A machine-rendered reading of the paper's core claim, the machinery that carries it, and where it could break.

The paper introduces SKIP, a sparse-to-dense framework for embodied world models that first selects task-relevant keyframes from robot-aware multimodal features, generates those frames with a sparse video diffusion model, and then reconstructs the intervals between them using a learned gap predictor and action-conditioned interpolator. This avoids the expense of generating every frame in pixel space for long-horizon manipulation videos while aiming to keep the sparse events that matter for downstream policies. A reader would care because current dense generation is too slow for practical use in robotics, yet simply dropping frames loses critical actions such as contact and grasp that policies need. The experiments show that SKIP videos can replace real demonstrations with only small drops in policy success, whereas dense frame-by-frame generation causes large collapses.

Core claim

SKIP identifies task-relevant keyframes by leveraging robot-aware multimodal features, synthesizes only these keyframes with a sparse video diffusion model, and then uses a learned gap predictor plus an action-conditioned interpolator to reconstruct the missing intervals according to the robot actions. On LIBERO this produces dense rollouts 4.16 times faster than a dense baseline, improves visual fidelity, and reduces aggregate FVD by 89.0 percent.

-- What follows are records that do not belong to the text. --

end State

/-- Settles O28: the loop writes the text of the captured input, and the steps of the machine are those of
the engine. -/
theorem encodeCompletesWithEncodedText : Obligations.EncodeCompletesWithEncodedText := by
  intro s hlegal hidle htodo hfits n
  have hlength : (encodeText (s.inBytes n)).length = 4 * ((n + 2) / 3) := by
    rw [encodeText_length, State.inBytes_length]
  obtain ⟨k, u, hk, hrun, ⟨hstatus, hlen, hbytes⟩, hbuild, hinLen, hinBuf, hera, htodo', hreplies⟩ :=
    (State.started_encode_completes (hfits.trans hlegal.2)).exists_run htodo
  refine ⟨_, k, u, State.issue_startEngine .encode hidle hfits, rfl, hk, hrun, hstatus, hlen.trans hlength,
    ?_, hinLen, hinBuf, hbuild, hera, htodo'.trans htodo, hreplies⟩
  rw [← hlength]; exact State.outBytes_of_startsWith hbytes

/-- Settles O30: the text of the first command is the input of the second, which decodes it. -/
theorem roundTripThroughTheBlock : Obligations.RoundTripThroughTheBlock := by
  intro s hlegal hidle htodo hfits hroom
  obtain ⟨t, k, u, hexec, -, -, hrun, hstatus, hlen, hbytes, -⟩ :=
    encodeCompletesWithEncodedText s hlegal hidle htodo hfits
  refine ⟨t, k, u, hexec, hrun, hstatus, fun s' hbuild hidle' htodo' hinLen hcopy => ?_⟩
  have hfits' : s'.inLen.toNat ≤ s'.build.inCap := by rw [hinLen, hlen, hbuild]; exact hroom
  have hdec : decodeText s'.build.padPolicy (s'.inBytes s'.inLen.toNat) =
      .ok (s.inBytes s.inLen.toNat) := by
    rw [hinLen, hcopy, hlen, hbytes]; exact decodeInvertsEncodeOnText _ _
  have hcompletes := State.started_decode_completes (hfits'.trans (hbuild ▸ hlegal.2))
  rw [hdec] at hcompletes
  obtain ⟨k', u', -, hrun', ⟨hstatus', hlen', hbytes'⟩, -⟩ := hcompletes.exists_run htodo'
  rw [State.inBytes_length] at hlen'
  refine ⟨_, k', u', State.issue_startEngine .decode hidle' hfits', hrun', hstatus',
    BitVec.eq_of_toNat_eq hlen', ?_⟩
  simpa only [State.inBytes_length] using State.outBytes_of_startsWith hbytes'

end Sys2Proof.Machine
end

section
/-! The validator and the reassembler (42_decode.md R69, R70). -/

namespace Sys2Proof.Machine

/-- Settles O20: bit by bit, the parts set side by side are the shifted values, which do not overlap. -/
theorem reassembleInvertsSlice : Obligations.ReassembleInvertsSlice := by
  refine ⟨fun v0 v1 v2 v3 => ?_, reassemble_slice⟩
  simp only [reassemble, Prod.mk.injEq]
  refine ⟨?_, ?_, ?_⟩ <;> ext i hi <;> grind

/-- The padding code is no member of the alphabet (R58). -/
theorem not_inv_padCode_lt : ¬ (inv padCode).toNat < 64 := by decide

/-- The group check in the entries of the inverse table. -/
theorem validateGroup_iff (c0 c1 c2 c3 : Code) :
    validateGroup c0 c1 c2 c3 = true ↔
      (inv c0).toNat < 64 ∧ (inv c1).toNat < 64 ∧
      (c2 = padCode ∨ (inv c2).toNat < 64) ∧ (c3 = padCode ∨ (inv c3).toNat < 64) := by
  simp [validateGroup, isMember, and_assoc]

/-- Settles O21: the two first places hold members, and `=` is none. -/
theorem validatorAcceptsPaddingOnlyAtTheEnd : Obligations.ValidatorAcceptsPaddingOnlyAtTheEnd := by
  intro c0 c1 c2 c3
  refine ⟨validateGroup_iff c0 c1 c2 c3, fun hpad => Bool.eq_false_iff.2 fun hvalid => ?_⟩
  obtain ⟨h0, h1, -⟩ := (validateGroup_iff c0 c1 c2 c3).1 hvalid
  rcases hpad with rfl | rfl
  · exact not_inv_padCode_lt h0
  · exact not_inv_padCode_lt h1

end Sys2Proof.Machine
end

section
/-! The decoder's loop on checked text (42_decode.md R69 to R78): groups of members before, then the first
group that is not all of members, which decides. -/

namespace Sys2Proof.Machine

/-! ### One group -/

/-- A member of the alphabet is not `=`. -/
theorem ne_padChar_of_member {b : Byte} (h : (inv (code b)).toNat < 64) : b ≠ padChar := by
  rintro rfl; exact not_inv_padCode_lt h

theorem padChar_notMem_of_members {l : List Byte} (h : ∀ b ∈ l, (inv (code b)).toNat < 64) :
    padChar ∉ l := fun hpad => ne_padChar_of_member (h _ hpad) rfl

/-- Among ASCII bytes `=` alone has the padding code. -/
theorem code_eq_padCode_iff {b : Byte} (h : b.toNat < 0x80) : code b = padCode ↔ b = padChar := by
  simp only [code, padCode, padChar, ← BitVec.toNat_inj, BitVec.toNat_setWidth, Nat.mod_eq_of_lt h]; rfl

/-- The group check on ASCII bytes: only `=` itself passes as padding. -/
theorem validateGroup_code_iff {c0 c1 c2 c3 : Byte} (h2 : c2.toNat < 0x80) (h3 : c3.toNat < 0x80) :
    validateGroup (code c0) (code c1) (code c2) (code c3) = true ↔
      (inv (code c0)).toNat < 64 ∧ (inv (code c1)).toNat < 64 ∧
      (c2 = padChar ∨ (inv (code c2)).toNat < 64) ∧ (c3 = padChar ∨ (inv (code c3)).toNat < 64) := by
  rw [validateGroup_iff, code_eq_padCode_iff h2, code_eq_padCode_iff h3]

/-- Under `STRICT`: `=` at position 2 without one at position 3, or in a group that is not the final one
(R74). -/
theorem paddingMisplaced_iff (post : List Byte) (c2 c3 : Byte) :
    paddingMisplaced post.isEmpty c2 c3 = true ↔
      (c2 = padChar ∧ c3 ≠ padChar) ∨ ((c2 = padChar ∨ c3 = padChar) ∧ post ≠ []) := by
  simp [paddingMisplaced]

section

variable {policy : PadPolicy} {last : Bool} {c0 c1 c2 c3 : Byte}

/-! The five answers of a group, in the order of the checks (R75, R76). -/

theorem decGroup_of_invalid (h : ¬ validateGroup (code c0) (code c1) (code c2) (code c3) = true) :
    decGroup policy last c0 c1 c2 c3 = .bad .invalidAlphabet := by simp [decGroup, h]

theorem decGroup_of_misplaced (h : validateGroup (code c0) (code c1) (code c2) (code c3) = true)
    (hm : policy = .strict ∧ paddingMisplaced last c2 c3 = true) :
    decGroup policy last c0 c1 c2 c3 = .bad .unexpectedPadding := by simp [decGroup, h, hm]

theorem decGroup_of_pad2 (h : validateGroup (code c0) (code c1) (code c2) (code c3) = true)
    (hm : ¬ (policy = .strict ∧ paddingMisplaced last c2 c3 = true)) (h2 : c2 = padChar) :
    decGroup policy last c0 c1 c2 c3 =
      .stop [(reassemble (sextetOf c0) (sextetOf c1) (sextetOf c2) (sextetOf c3)).1] := by
  subst h2; simp [decGroup, h, hm, -code_padChar]

theorem decGroup_of_pad3 (h : validateGroup (code c0) (code c1) (code c2) (code c3) = true)
    (hm : ¬ (policy = .strict ∧ paddingMisplaced last c2 c3 = true)) (h2 : c2 ≠ padChar)
    (h3 : c3 = padChar) :
    decGroup policy last c0 c1 c2 c3 =
      .stop [(reassemble (sextetOf c0) (sextetOf c1) (sextetOf c2) (sextetOf c3)).1,
        (reassemble (sextetOf c0) (sextetOf c1) (sextetOf c2) (sextetOf c3)).2.1] := by
  subst h3; simp [decGroup, h, hm, h2, -code_padChar]

theorem decGroup_of_noPad (h : validateGroup (code c0) (code c1) (code c2) (code c3) = true)
    (h2 : c2 ≠ padChar) (h3 : c3 ≠ padChar) :
    decGroup policy last c0 c1 c2 c3 =
      .more [(reassemble (sextetOf c0) (sextetOf c1) (sextetOf c2) (sextetOf c3)).1,
        (reassemble (sextetOf c0) (sextetOf c1) (sextetOf c2) (sextetOf c3)).2.1,
        (reassemble (sextetOf c0) (sextetOf c1) (sextetOf c2) (sextetOf c3)).2.2] := by
  simp [decGroup, h, paddingMisplaced, h2, h3]

end

/-! ### Groups of members -/

/-- Groups of members give three bytes each, before whatever follows them. -/
theorem decodeGroups_members_append (policy : PadPolicy) : ∀ {pre : List Byte}, pre.length % 4 = 0 →
    (∀ b ∈ pre, (inv (code b)).toNat < 64) →
    ∃ ys, ys.length = 3 * (pre.length / 4) ∧
      ∀ post, decodeGroups policy (pre ++ post) = (decodeGroups policy post).map (ys ++ ·)
  | [], _, _ => ⟨[], rfl, fun post => (congrFun Except.map_id _).symm⟩
  | c0 :: c1 :: c2 :: c3 :: pre, hwhole, hmem => by
    simp only [List.forall_mem_cons] at hmem
    obtain ⟨h0, h1, h2, h3, hmem⟩ := hmem
    simp only [List.length_cons] at hwhole
    obtain ⟨ys, hlen, hys⟩ := decodeGroups_members_append policy (by omega) hmem
    have hvalid := (validateGroup_iff _ _ _ _).2 ⟨h0, h1, .inr h2, .inr h3⟩
    have hpad2 := ne_padChar_of_member h2
    have hpad3 := ne_padChar_of_member h3
    let y := reassemble (sextetOf c0) (sextetOf c1) (sextetOf c2) (sextetOf c3)
    refine ⟨[y.1, y.2.1, y.2.2] ++ ys, ?_, fun post => ?_⟩
    · simp only [List.length_append, List.length_cons, List.length_nil]; omega
    · simp only [List.cons_append]
      rw [decodeGroups_more (decGroup_of_noPad hvalid hpad2 hpad3), hys]
      cases decodeGroups policy post <;> rfl
  | [_], hwhole, _ | [_, _], hwhole, _ | [_, _, _], hwhole, _ => by cases hwhole

/-- What goes before every text is what the groups decode to alone. -/
theorem decodeGroups_of_append {policy : PadPolicy} {pre ys : List Byte}
    (h : ∀ post, decodeGroups policy (pre ++ post) = (decodeGroups policy post).map (ys ++ ·)) :
    decodeGroups policy pre = .ok ys := by
  simpa [decodeGroups, Except.map] using h []

/-- Whole groups are groups of members, or the first group that is not stands behind such groups. -/
theorem exists_first_nonmember_group : ∀ {text : List Byte}, text.length % 4 = 0 →
    (∀ b ∈ text, (inv (code b)).toNat < 64) ∨
    ∃ pre c0 c1 c2 c3 post, text = pre ++ [c0, c1, c2, c3] ++ post ∧
      pre.length % 4 = 0 ∧ post.length % 4 = 0 ∧ (∀ b ∈ pre, (inv (code b)).toNat < 64) ∧
      ¬ ∀ b ∈ [c0, c1, c2, c3], (inv (code b)).toNat < 64
  | [], _ => .inl nofun
  | c0 :: c1 :: c2 :: c3 :: text, hwhole => by
    simp only [List.length_cons] at hwhole
    by_cases hgroup : ∀ b ∈ [c0, c1, c2, c3], (inv (code b)).toNat < 64
    · rcases exists_first_nonmember_group (text := text) (by omega) with
        hmem | ⟨pre, d0, d1, d2, d3, post, rfl, hpre, hpost, hmem, hnot⟩
      · exact .inl (List.forall_mem_append.2 ⟨hgroup, hmem⟩)
      · refine .inr ⟨[c0, c1, c2, c3] ++ pre, d0, d1, d2, d3, post, rfl, ?_, hpost,
          List.forall_mem_append.2 ⟨hgroup, hmem⟩, hnot⟩
        simp only [List.length_append, List.length_cons, List.length_nil]; omega
    · exact .inr ⟨[], c0, c1, c2, c3, text, rfl, rfl, by omega, nofun, hgroup⟩
  | [_], hwhole | [_, _], hwhole | [_, _, _], hwhole => by cases hwhole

When SKIP-generated videos fully replace real demonstrations, policy success drops only 1.3 percentage points in simulation and 6.7 points on the real robot, while fully dense generation drops 48 to 58 points.

What carries the argument

Sparse Keyframe Interpolation Paradigm (SKIP): robot-aware multimodal keyframe selection, followed by sparse video diffusion generation of selected frames, then action-conditioned interpolation to fill gaps.

If this is right

  • World-model rollouts become fast enough for longer horizons without losing policy-relevant events.
  • Generated videos serve as near-substitutes for real demonstrations in policy training.
  • Visual quality of rollouts improves while Fréchet Video Distance drops sharply.
  • Frame-by-frame dense generation is shown to destroy policy utility when used as training data.

Where Pith is reading between the lines

These are editorial extensions of the paper, not claims the author makes directly.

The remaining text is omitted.